Maggie Barron — Fri, 08 Apr 2011 16:37:13 -0400

Executive Summary

Context

Renewable energy (RE)—electricity from wind, solar, and other naturally renewing energy sources— has drawn increasing attention in the quest to reduce greenhouse gases on a scale commensurate with the dictates of climate science. Renewables have the potential to substitute for a significant proportion of the conventional fossil fuels prevalent in today’s electricity generation. However, two key features of renewable energy complicate this promise. First, renewable energy resources are location constrained and often available only in remote areas. Their energy must therefore be transported via connected transmission lines (the grid) to demand centers, such as cities. Second, because RE resources are typically intermittent, this energy must be stored or managed with other generation sources to provide a stable and reliable service to consumers. One effective way to address this intermittency is widespread interconnection to diverse resource areas so that low production in one location can be balanced by high production in another. These two important attributes, location-constrained generation and intermittency, mean that transmission is critical to unlocking the promise of renewable energy.

About this Paper

This paper examines transmission developments and challenges in the European Union (EU), China, and the United States—three regions that present entirely different pictures in terms of governance structures, institutions, and traditions for making decisions about transmission.
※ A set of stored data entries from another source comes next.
-- ==== Sys2Proof/Laws/State.lean ====
section
/-! SUPPORT. What each update of the state leaves alone, field by field, and what it gives back. -/
namespace Sys2Proof.Laws
open Sys2Proof.Machine

@[simp] theorem setTeam_sched (s : State) (tk : Nat) (t : Team) : (s.setTeam tk t).sched = s.sched := rfl
@[simp] theorem setTeam_cur (s : State) (tk : Nat) (t : Team) : (s.setTeam tk t).cur = s.cur := rfl
@[simp] theorem setTeam_fresh (s : State) (tk : Nat) (t : Team) : (s.setTeam tk t).fresh = s.fresh := rfl
@[simp] theorem setTeam_tick (s : State) (tk : Nat) (t : Team) : (s.setTeam tk t).tick = s.tick := rfl
@[simp] theorem setTeam_epoch (s : State) (tk : Nat) (t : Team) : (s.setTeam tk t).epoch = s.epoch := rfl
@[simp] theorem setTeam_lead (s : State) (tk : Nat) (t : Team) : (s.setTeam tk t).lead = s.lead := rfl
@[simp] theorem setTeam_windowClosed (s : State) (tk : Nat) (t : Team) : (s.setTeam tk t).windowClosed = s.windowClosed := rfl
@[simp] theorem setTeam_plots (s : State) (tk : Nat) (t : Team) : (s.setTeam tk t).plots = s.plots := rfl
@[simp] theorem setTeam_sows (s : State) (tk : Nat) (t : Team) : (s.setTeam tk t).sows = s.sows := rfl
@[simp] theorem setTeam_queues (s : State) (tk : Nat) (t : Team) : (s.setTeam tk t).queues = s.queues := rfl
@[simp] theorem setTeam_nextSid (s : State) (tk : Nat) (t : Team) : (s.setTeam tk t).nextSid = s.nextSid := rfl
@[simp] theorem setTeam_rrNext (s : State) (tk : Nat) (t : Team) : (s.setTeam tk t).rrNext = s.rrNext := rfl
@[simp] theorem setTeam_cores (s : State) (tk : Nat) (t : Team) : (s.setTeam tk t).cores = s.cores := rfl
@[simp] theorem setTeam_quads (s : State) (tk : Nat) (t : Team) : (s.setTeam tk t).quads = s.quads := rfl
@[simp] theorem setTeam_doms (s : State) (tk : Nat) (t : Team) : (s.setTeam tk t).doms = s.doms := rfl
@[simp] theorem setTeam_loams (s : State) (tk : Nat) (t : Team) : (s.setTeam tk t).loams = s.loams := rfl
@[simp] theorem setTeam_lplots (s : State) (tk : Nat) (t : Team) : (s.setTeam tk t).lplots = s.lplots := rfl
@[simp] theorem setTeam_accs (s : State) (tk : Nat) (t : Team) : (s.setTeam tk t).accs = s.accs := rfl
@[simp] theorem setTeam_cmds (s : State) (tk : Nat) (t : Team) : (s.setTeam tk t).cmds = s.cmds := rfl
@[simp] theorem setTeam_reqs (s : State) (tk : Nat) (t : Team) : (s.setTeam tk t).reqs = s.reqs := rfl
@[simp] theorem setTeam_credits (s : State) (tk : Nat) (t : Team) : (s.setTeam tk t).credits = s.credits := rfl
@[simp] theorem setTeam_races (s : State) (tk : Nat) (t : Team) : (s.setTeam tk t).races = s.races := rfl
@[simp] theorem setTeam_seen (s : State) (tk : Nat) (t : Team) : (s.setTeam tk t).seen = s.seen := rfl
@[simp] theorem setTeam_invs (s : State) (tk : Nat) (t : Team) : (s.setTeam tk t).invs = s.invs := rfl
@[simp] theorem setTeam_dram (s : State) (tk : Nat) (t : Team) : (s.setTeam tk t).dram = s.dram := rfl
@[simp] theorem setTeam_spm (s : State) (tk : Nat) (t : Team) : (s.setTeam tk t).spm = s.spm := rfl
@[simp] theorem setTeam_fleet (s : State) (tk : Nat) (t : Team) : (s.setTeam tk t).fleet = s.fleet := rfl
@[simp] theorem setTeam_tiles (s : State) (tk : Nat) (t : Team) : (s.setTeam tk t).tiles = s.tiles := rfl
@[simp] theorem setTeam_pos (s : State) (tk : Nat) (t : Team) : (s.setTeam tk t).pos = s.pos := rfl
@[simp] theorem setTeam_nodes (s : State) (tk : Nat) (t : Team) : (s.setTeam tk t).nodes = s.nodes := rfl
@[simp] theorem setTeam_routes (s : State) (tk : Nat) (t : Team) : (s.setTeam tk t).routes = s.routes := rfl
@[simp] theorem setTeam_ports (s : State) (tk : Nat) (t : Team) : (s.setTeam tk t).ports = s.ports := rfl
@[simp] theorem setTeam_trip (s : State) (tk : Nat) (t : Team) : (s.setTeam tk t).trip = s.trip := rfl
@[simp] theorem setTeam_inbound (s : State) (tk : Nat) (t : Team) : (s.setTeam tk t).inbound = s.inbound := rfl
@[simp] theorem setTeam_replies (s : State) (tk : Nat) (t : Team) : (s.setTeam tk t).replies = s.replies := rfl
@[simp] theorem setTeam_freeN (s : State) (tk : Nat) (t : Team) : (s.setTeam tk t).freeN = s.freeN := rfl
Transmission infrastructure can be either a roadblock or an enabling technology for meeting renewable energy deployment goals and thus presents a poorly understood risk to RE investment. To provide context for renewable energy investors, this report examines the policy challenges of providing transmission to:

Move electricity from large-scale renewable energy generation in remote areas to distant demand centers; and
Facilitate regional grid interconnections necessary to manage intermittency. Because transmission is highly dependent on government decisions at both the political and administrative level, this paper emphasizes the regulatory trends in transmission that in turn affect renewable energy investments.

Key Findings

The transmission challenges impacting RE investment in China, the EU, and the United States have some commonality but occur in three unique regulatory and governance landscapes that establish different incentives and roadblocks to reform. Financing new or upgraded transmission capacity faces the difficult task of allocating cost across users (RE generators, power consumers in various jurisdictions, and society broadly) while ensuring low-cost energy and profitable business models that attract private investment. In all three markets examined, transmission planning and siting is primarily constrained by ongoing tension between national (or in the case of Europe, pan-European) interests and local, state, and member-state interests. In all cases, unlocking greater RE potential through improved transmission is highly dependent on government and regulatory decisions that try to steer through these challenges.

European Union

The European Union uses a mix of private and public investment for grid development, has aggressive targets for developing renewable energy, and is making progress toward those goals. It is also using Directives and other policy tools to push member states to integrate their grids and make the necessary technical and policy changes for cross-border transmission that will allow the flow of renewable energy. The challenges to reaching these objectives can be seen in the still fragmented planning processes and the resistance of member states to fully integrate, making the EU efforts a work in progress. Member states also currently retain the authority to determine whether projects will have a net benefit or cost to domestic customers, and thus to thwart crossborder objectives that do not yield enough local benefit.

The differences among member states in determining cost allocation for transmission expansion, preferential regimes for network usage charges, or the technical grid connection requirements creates additional complexities for planning generation projects across Europe.

China

China has aggressive plans to continue the grid spending surge of the past five years in an effort to keep pace with growing electricity generation. The central government is planning for a likely doubling of electric power generation capacity by 2020 (from 2009 levels), driven by a large increase in electricity demand. Wind farms that are largely located in northwest China, where grid coverage is currently sparse, will provide a large part of anticipated new renewable energy. China recognizes the compelling need to transfer energy from such remote locations conducive to wind and solar generation to its growing megacities and is focusing on new approaches such as investing in ultra high voltage (UHV) transmission research.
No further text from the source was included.